Ainda bem que Manet terá pintado o seu Déjeuner sur l’herbe com base no que sentiu aquando da sua passagem pelas Necessidades em 1859, porque se fosse hoje, das duas uma, ou bem que “abria garrafa” no bar mais próximo ou bem que teria de partilhar o atelier em regime de “cowork”.

A história da Tapada das Necessidades dos últimos 30-40 anos é fácil de resumir pela lengalenga da Primária de antanho, em que se cantava aquele macaco que “de rabo fez navalha, de navalha fez sardinha, de sardinha fez farinha, de farinha fez menina, de menina fez camisa, de camisa fez viola, tum, tum, tum, que…” e hoje é banana.

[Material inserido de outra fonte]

-- ==== Sys2Proof/Laws/Keeps2.lean ====
section
/-!
SUPPORT. What the operations of LinkFrames, LinkLe, LinkSched, Lanes, Cal keep:
one lemma for each, under the hypothesis that Sys2Proof/Laws/Closed.lean names.
-/

namespace Sys2Proof.Machine

variable {P : State → Prop}

/-! ### LinkFrames -/

theorem txTake_keeps (hP : Closed P) {a0 a1 s0} (hs0 : P s0) : P (txTake a0 a1 s0) := by
  have hR := hP.toRegClosed
  delta txTake
  extract_lets x0 x1 x2 x3 x4
  have h5 : P x2 := (ite_keeps (State.setCtx_keeps hP hs0) (State.put_keeps hR hs0))
  clear_value x2
  have h6 : P x3 := (ite_keeps (State.fire_keeps hR (ite_keeps (State.put_keeps hR (State.flag_keeps hR h5)) (State.putBit_keeps hR h5))) h5)
  clear_value x3
  exact (ite_keeps (ite_keeps (hR.upd h6) (State.flag_keeps hR h6)) h6)

theorem txExhaustedRefused_keeps (hR : RegClosed P) {a0 a1 s0} (hs0 : P s0) : P (txExhaustedRefused a0 a1 s0) := by
  delta txExhaustedRefused
  exact (State.fire_keeps hR (ite_keeps (State.put_keeps hR (State.flag_keeps hR hs0)) hs0))

theorem setProf_keeps (hR : RegClosed P) {a0 s0} (hs0 : P s0) : P (setProf a0 s0) := by
  delta setProf; exact (hR.upd hs0)

theorem profSent_keeps (hR : RegClosed P) {a0 s0} (hs0 : P s0) : P (profSent a0 s0) := by
  delta profSent
  split
  · exact (setProf_keeps hR hs0)
  · exact hs0

theorem tableDrop_keeps (hP : Closed P) {a0 s0} (hs0 : P s0) : P (tableDrop a0 s0) := by
  delta tableDrop; exact (State.setCtx_keeps hP hs0)

theorem profileApply_keeps (hP : Closed P) {a0 a1 s0} (hs0 : P s0) : P (profileApply a0 a1 s0) := by
  have hR := hP.toRegClosed
  delta profileApply
  extract_lets x0 x1 x2
  have h3 : P x2 := by
    unfold x2
    clear_value x1
    clear_value x0
    split
    · exact (State.setCtx_keeps hP (State.setCtx_keeps hP (State.setCtx_keeps hP (State.setCtx_keeps hP hs0))))
    · exact (tableDrop_keeps hP hs0)
  clear_value x2
  exact (ite_keeps hs0 (State.fire_keeps hR h3))

/-! ### LinkLe -/

theorem setLeLink_keeps (hR : RegClosed P) {a0 s0} (hs0 : P s0) : P (setLeLink a0 s0) := by
  delta setLeLink; exact (hR.upd hs0)

theorem dropLeLink_keeps (hR : RegClosed P) {a0 s0} (hs0 : P s0) : P (dropLeLink a0 s0) := by
  delta dropLeLink; exact (hR.upd hs0)

theorem setConn_keeps (hP : Closed P) {a0 a1 s0} (hs0 : P s0) : P (setConn a0 a1 s0) := by
  have hR := hP.toRegClosed
  delta setConn
  extract_lets x0 x1
  have h2 : P x1 := (State.setCtx_keeps hP hs0)
  clear_value x1
  exact (ite_keeps h2 (State.put_keeps hR h2))

theorem renewSup_keeps (hP : Closed P) {a0 s0} (hs0 : P s0) : P (renewSup a0 s0) := by
  delta renewSup; exact (State.setCtx_keeps hP hs0)

theorem cancelConnEntries_keeps (hP : Closed P) {a0 s0} (hs0 : P s0) : P (cancelConnEntries a0 s0) := by
  delta cancelConnEntries
  refine State.forEach_keeps ?_ hs0
  intro y2 y3 h4
  extract_lets x5
  exact (ite_keeps (setTlValid_keeps hP h4) h4)

theorem linkEnd_keeps (hP : Closed P) {a0 a1 s0} (hs0 : P s0) : P (linkEnd a0 a1 s0) := by
  have hR := hP.toRegClosed
  delta linkEnd
  extract_lets x0 x1 x2 x3 x4 x5
  have h6 : P x0 := (dropLeLink_keeps hR (setConn_keeps hP hs0))
  clear_value x0
  have h7 : P x2 := (hR.upd h6)
  clear_value x2
  have h8 : P x3 := (State.forEach_keeps (fun h9 => (endAct_keeps hP h9)) h7)
  clear_value x3
  have h10 : P x4 := (cancelConnEntries_keeps hP h8)
  clear_value x4
  have h11 : P x5 := (traceWrite_keeps hP h10)
  clear_value x5
  exact (ite_keeps hs0 (ite_keeps (State.fire_keeps hR (State.flag_keeps hR h11)) h11))

theorem leTxRefused_keeps (hR : RegClosed P) {a0 a1 a2 a3 s0} (hs0 : P s0) : P (leTxRefused a0 a1 a2 a3 s0) := by
  delta leTxRefused
  extract_lets x0
  have h1 : P x0 := (ite_keeps (dwellFlag_keeps hR hs0) hs0)
  clear_value x0
  split
  · exact (dutyRefused_keeps hR h1)
  · exact h1

theorem leSend_keeps (hR : RegClosed P) {a0 a1 a2 a3 s0} (hs0 : P s0) : P (leSend a0 a1 a2 a3 s0).2 := by
  delta leSend
  extract_lets x0 x1 x2 x3
  refine ite_snd_keeps ?_ ?_
  · exact leTxRefused_keeps hR hs0
  · split
    · exact hs0
    · extract_lets x4 x5 x6 x7 x8
      have h9 : P x4 := dutyDebit_keeps hR hs0
      clear_value x4
      have h10 : P x5 := ite_keeps h9 (laneShift_keeps hR h9)
      clear_value x5
      have h11 : P x6 := laneStartTx_keeps hR (powerClamp_keeps hR h10)
      clear_value x6
      have h12 : P x8 := hR.upd h11
      clear_value x8
      exact lifeAir_keeps hR (laneEndTx_keeps hR h12)

theorem leSendData_keeps (hP : Closed P) {a0 a1 a2 a3 a4 s0} (hs0 : P s0) : P (leSendData a0 a1 a2 a3 a4 s0).2 := by
  have hR := hP.toRegClosed
  delta leSendData
  extract_lets x0 x1 x2 x3 x4 x5 x6 x7 x8 x9 x10 x11 x12 x13 x14 x15 x16 x17 x18 x19 x20 x21
  have h22 : P x13.2 := leSend_keeps hR hs0
  clear_value x13
  have h23 : P x14 := h22
  clear_value x14
  have h24 : P x15 := ite_keeps (State.setCtx_keeps hP h23) h23
  clear_value x15
  have h25 : P x16 := State.ctxCount_keeps hP h24
  clear_value x16
  have h26 : P x17 := ite_keeps h25 (State.ctxCount_keeps hP h25)
  clear_value x17
  have h27 : P x18 := setLeLink_keeps hR h26
  clear_value x18
  have h28 : P x19 := State.setDesc_keeps hP h27
  clear_value x19
  have h29 : P x20 := ite_keeps (State.setCtx_keeps hP (State.setCtx_keeps hP h28)) h28
  clear_value x20
  have h30 : P x21 := ite_keeps h27 (ite_keeps (State.setCtx_keeps hP h29) h29)
  clear_value x21
  exact ite_snd_keeps h22 h30

theorem leAcked_keeps (hP : Closed P) {a0 s0} (hs0 : P s0) : P (leAcked a0 s0) := by
  have hR := hP.toRegClosed
  delta leAcked
  extract_lets x0 x1 x2
  have h3 : P x1 := (setLeLink_keeps hR (State.setCtx_keeps hP hs0))
  clear_value x1
  have h4 : P x2 := (State.ctxCount_keeps hP h3)
  clear_value x2
  split
  · exact hs0
  · extract_lets x5 x6
    have h7 : P x5 := (finishDesc_keeps hP h4)
    clear_value x5
    have h8 : P x6 := (ite_keeps (State.setCtx_keeps hP (State.setCtx_keeps hP h7)) h7)
    clear_value x6
    exact (ite_keeps h4 (ite_keeps (State.setCtx_keeps hP h8) h8))

theorem stagedApply_keeps (hP : Closed P) {a0 a1 a2 s0} (hs0 : P s0) : P (stagedApply a0 a1 a2 s0).2 := by
  have hR := hP.toRegClosed
  delta stagedApply
  extract_lets x0 x1
  have h2 : P x1 := (hR.upd hs0)
  clear_value x1
  split
  · exact hs0
  · extract_lets x3 x4 x5
    have h6 : P x4 := (State.setCtx_keeps hP (State.setCtx_keeps hP (State.setCtx_keeps hP h2)))
    clear_value x4
    have h7 : P x5 := (State.setCtx_keeps hP h6)
    clear_value x5
    split
    · exact (setTlLaunch_keeps hP h7)
    · exact (State.setCtx_keeps hP (State.setCtx_keeps hP h2))
    · exact h2
    · exact (State.setCtx_keeps hP h2)
    · exact (State.setCtx_keeps hP h2)

/-! ### LinkSched -/

theorem scanAdvance_keeps (hR : RegClosed P) {a0 s0} (hs0 : P s0) : P (scanAdvance a0 s0) := by
  delta scanAdvance
  extract_lets x0 x1
  exact (hR.upd hs0)

theorem openPans_keeps (hR : RegClosed P) {a0 a1 s0} (hs0 : P s0) : P (openPans a0 a1 s0).2 := by
  delta openPans
  extract_lets x0
  exact (State.forEach_keeps (fun h1 => (panConfigure_keeps hR h1)) hs0)
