theorem execRingTimeMsg_keeps (hP : Closed P) {a0 a1 s0} (hs0 : P s0) : OutAll P (execRingTimeMsg a0 a1 s0) := by
  have hR := hP.toRegClosed
  delta execRingTimeMsg
  extract_lets x0 x1 x2 x3 x4
  have h5 : P x1 := (State.put_keeps hR (hR.upd hs0))
  have h6 : P x3 := (ringBad_keeps hR (hR.upd h5))
  clear_value x3
  refine ite_out_keeps ?_ ?_
  · refine next_keeps ?_
    exact hs0
  · split
    · refine next_keeps ?_
      exact (ite_keeps (hR.upd h6) h6)
    · extract_lets x7 x8 x9 x10 x11 x12 x13
      have h14 : P x7 := (hR.upd h5)
      have h15 : P x9 := (ringPosition_keeps hR h14)
      clear_value x9
      have h16 : P x10 := (State.put_keeps hR (State.put_keeps hR h15))
      clear_value x10
      have h17 : P x13 := (ringEvsum_keeps hR (hR.upd h16))
      clear_value x13
      refine ite_out_keeps ?_ ?_
      · refine next_keeps ?_
        exact (masterTime_keeps hR h14)
      · refine ite_out_keeps ?_ ?_
        · refine next_keeps ?_
          exact (hR.upd h14)
        · refine ite_out_keeps ?_ ?_
          · refine next_keeps ?_
            exact h14
          · refine ite_out_keeps ?_ ?_
            · refine next_keeps ?_
              exact h15
            · refine next_keeps ?_
              exact (ite_keeps (ringApply_keeps hP h17) h17)

theorem execRingEventMsg_keeps (hR : RegClosed P) {a0 a1 s0} (hs0 : P s0) : OutAll P (execRingEventMsg a0 a1 s0) := by
  delta execRingEventMsg
  extract_lets x0 x1 x2 x3 x4 x5
  have h6 : P x3 := (State.count_keeps hR hs0)
  clear_value x3
  refine ite_out_keeps ?_ ?_
  · refine next_keeps ?_
    exact hs0
  · refine ite_out_keeps ?_ ?_
    · refine ite_out_keeps ?_ ?_
      · refine next_keeps ?_
        exact hs0
      · refine next_keeps ?_
        exact (hR.upd h6)
    · refine ite_out_keeps ?_ ?_
      · refine next_keeps ?_
        exact hs0
      · refine ite_out_keeps ?_ ?_
        · refine next_keeps ?_
          exact (ringBad_keeps hR hs0)
        · refine ite_out_keeps ?_ ?_
          · refine next_keeps ?_
            exact (hR.upd hs0)
          · refine next_keeps ?_
            exact hs0

theorem execRingSluiceFire_keeps (hR : RegClosed P) {s0} (hs0 : P s0) : OutAll P (execRingSluiceFire s0) := by
  delta execRingSluiceFire
  extract_lets x0 x1
  have h2 : P x1 := (hR.upd hs0)
  clear_value x1
  split
  · refine next_keeps ?_
    exact hs0
  · refine ite_out_keeps ?_ ?_
    · refine next_keeps ?_
      exact hs0
    · refine next_keeps ?_
      refine State.forEach_keeps ?_ h2
      intro y5 y6 h7
      split
      · exact (ite_keeps h7 (State.fireSluice_keeps hR h7))
      · exact h7

theorem ringStore_keeps (hP : Closed P) {a0 a1 a2 s0} (hs0 : P s0) : P (ringStore a0 a1 a2 s0) := by
  have hR := hP.toRegClosed
  delta ringStore
  exact (ite_keeps hs0 (ite_keeps (ringCode_keeps hR hs0) (ite_keeps (ringCode_keeps hR (State.inc_keeps hR hs0)) (State.fire_keeps hR (State.putBit_keeps hR (State.setBytes_keeps hP hs0))))))

theorem execRingDataMsg_keeps (hP : Closed P) {a0 s0} (hs0 : P s0) : OutAll P (execRingDataMsg a0 s0) := by
  have hR := hP.toRegClosed
  delta execRingDataMsg
  extract_lets x0
  refine ite_out_keeps ?_ ?_
  · refine next_keeps ?_
    exact hs0
  · split
    · refine next_keeps ?_
      exact (ringBad_keeps hR hs0)
    · extract_lets x1 x2 x3
      have h4 : P x1 := (ringStore_keeps hP hs0)
      clear_value x1
      refine ite_out_keeps ?_ ?_
      · refine ite_out_keeps ?_ ?_
        · refine next_keeps ?_
          exact hs0
        · refine next_keeps ?_
          exact (ite_keeps h4 (hR.upd h4))
      · refine next_keeps ?_
        exact (ite_keeps (ringStore_keeps hP hs0) hs0)

theorem execRingMbsend_keeps (hR : RegClosed P) {a0 s0} (hs0 : P s0) : OutAll P (execRingMbsend a0 s0) := by
  delta execRingMbsend
  extract_lets x0 x1 x2 x3
  have h4 : P x2 := (State.putBit_keeps hR hs0)
  clear_value x2
  refine ite_out_keeps ?_ ?_
  · refine next_keeps ?_
    exact hs0
  · refine next_keeps ?_
    exact (hR.upd h4)

theorem execRingDataWindow_keeps (hR : RegClosed P) {s0} (hs0 : P s0) : OutAll P (execRingDataWindow s0) := by
  delta execRingDataWindow
  extract_lets x0 x1
  refine ite_out_keeps ?_ ?_
  · split
    · refine next_keeps ?_
      exact (ite_keeps (hR.upd hs0) hs0)
    · refine next_keeps ?_
      exact hs0
  · refine ite_out_keeps ?_ ?_
    · refine next_keeps ?_
      exact hs0
    · split
      · refine next_keeps ?_
        exact hs0
      · extract_lets x2 x3 x4
        have h5 : P x4 := (hR.upd hs0)
        clear_value x4
        refine next_keeps ?_
        exact (State.fire_keeps hR (State.putBit_keeps hR h5))

theorem execRingJoin_keeps (hR : RegClosed P) {s0} (hs0 : P s0) : OutAll P (execRingJoin s0) := by
  delta execRingJoin
  extract_lets x0
  have h1 : P x0 := (ringPosition_keeps hR (bypassOpen_keeps hR (State.put_keeps hR hs0)))
  clear_value x0
  refine ite_out_keeps ?_ ?_
  · refine next_keeps ?_
    exact hs0
  · refine next_keeps ?_
    exact (ite_keeps (State.fire_keeps hR h1) h1)

theorem execRingMasterListenEnd_keeps (hR : RegClosed P) {s0} (hs0 : P s0) : OutAll P (execRingMasterListenEnd s0) := by
  delta execRingMasterListenEnd
  extract_lets x0 x1
  have h2 : P x0 := (bypassOpen_keeps hR (State.put_keeps hR (State.put_keeps hR hs0)))
  clear_value x0
  refine ite_out_keeps ?_ ?_
  · refine next_keeps ?_
    exact hs0
  · refine ite_out_keeps ?_ ?_
    · refine next_keeps ?_
      exact (ringCode_keeps hR (State.put_keeps hR (State.flag_keeps hR hs0)))
    · refine next_keeps ?_
      exact (hR.upd h2)

theorem execRingBrokenTimeout_keeps (hR : RegClosed P) {s0} (hs0 : P s0) : OutAll P (execRingBrokenTimeout s0) := by
  delta execRingBrokenTimeout
  extract_lets x0 x1
  have h2 : P x0 := (ringCode_keeps hR (State.unflag_keeps hR (State.flag_keeps hR hs0)))
  clear_value x0
  refine ite_out_keeps ?_ ?_
  · refine next_keeps ?_
    exact hs0
  · refine next_keeps ?_
    exact (hR.upd h2)

theorem execRingLeave_keeps (hR : RegClosed P) {s0} (hs0 : P s0) : OutAll P (execRingLeave s0) := by
  delta execRingLeave
  extract_lets x0 x1 x2
  have h3 : P x0 := (State.takeTask_keeps hR hs0)
  clear_value x0
  have h4 : P x1 := (State.put_keeps hR (bypassClose_keeps hR h3))
  clear_value x1
  refine ite_out_keeps ?_ ?_
  · refine next_keeps ?_
    exact h3
  · refine next_keeps ?_
    exact (hR.upd h4)

theorem execSrcselWrite_keeps (hR : RegClosed P) {a0 s0} (hs0 : P s0) : OutAll P (execSrcselWrite a0 s0) := by
  delta execSrcselWrite
  extract_lets x0 x1 x2 x3
  have h4 : P x3 := (State.put_keeps hR (State.put_keeps hR (State.put_keeps hR hs0)))
  clear_value x3
  refine next_keeps ?_
  exact (ite_keeps h4 (srcselChange_keeps hR h4))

Parêntesis: daqui se pede desculpa aos ilustres nacionais e estrangeiros que pensaram e fizeram como que nos chegasse até hoje a pequena maravilha que é a Tapada das Necessidades, lindíssimo espaço verde cercado por muro (daí a Cerca inicial), pela resenha sumaríssima de indispensáveis agradecimentos e elogios a O Magnânimo, que a pensou barroca à italiana, a D. Maria II e D. Fernando de Saxe-Coburgo-Gota (quem mais?), que a mandaram reformar segundo o paisagismo da época e ali fundaram viveiros e uma escola de jardineiros (!), a D. Pedro V, que lhe erigiu a belíssima estufa, e a D. Carlos e D. Amélia, que viriam a fazer a “casa do regalo”, o atelier de pintura da rainha. Uma herança valiosíssima que merecia outros herdeiros, convenhamos.

Não esquecer, também, o Palácio homónimo, então Real, onde reza muita História, entre os reis e altos dignitários dos sete cantos do mundo, que por ali residiram, uns, pernoitaram, outros. E curiosidades as mais diversas, desde logo o bombardeamento republicano que desde o rio tentou acertar em D. Manuel II, que escaparia aos petardos em jogo de gato e do rato, ou, mais recente, a da inexplicável classificação de imóvel de interesse público, quando na realidade todo o conjunto merece ser monumento nacional. Pelo meio, a destruição do Picadeiro Real, em 1974, para as instalações do Instituto da Defesa Nacional. E há poucos meses deram cabo das vistas que do magnífico miradouro fronteiro se usufruía para o Tejo, graças aos dois pisos a mais do novo hospital da CUF, aprovados por engano pela CML. Atente-se ainda no estado deplorável da igreja do palácio e estamos conversados.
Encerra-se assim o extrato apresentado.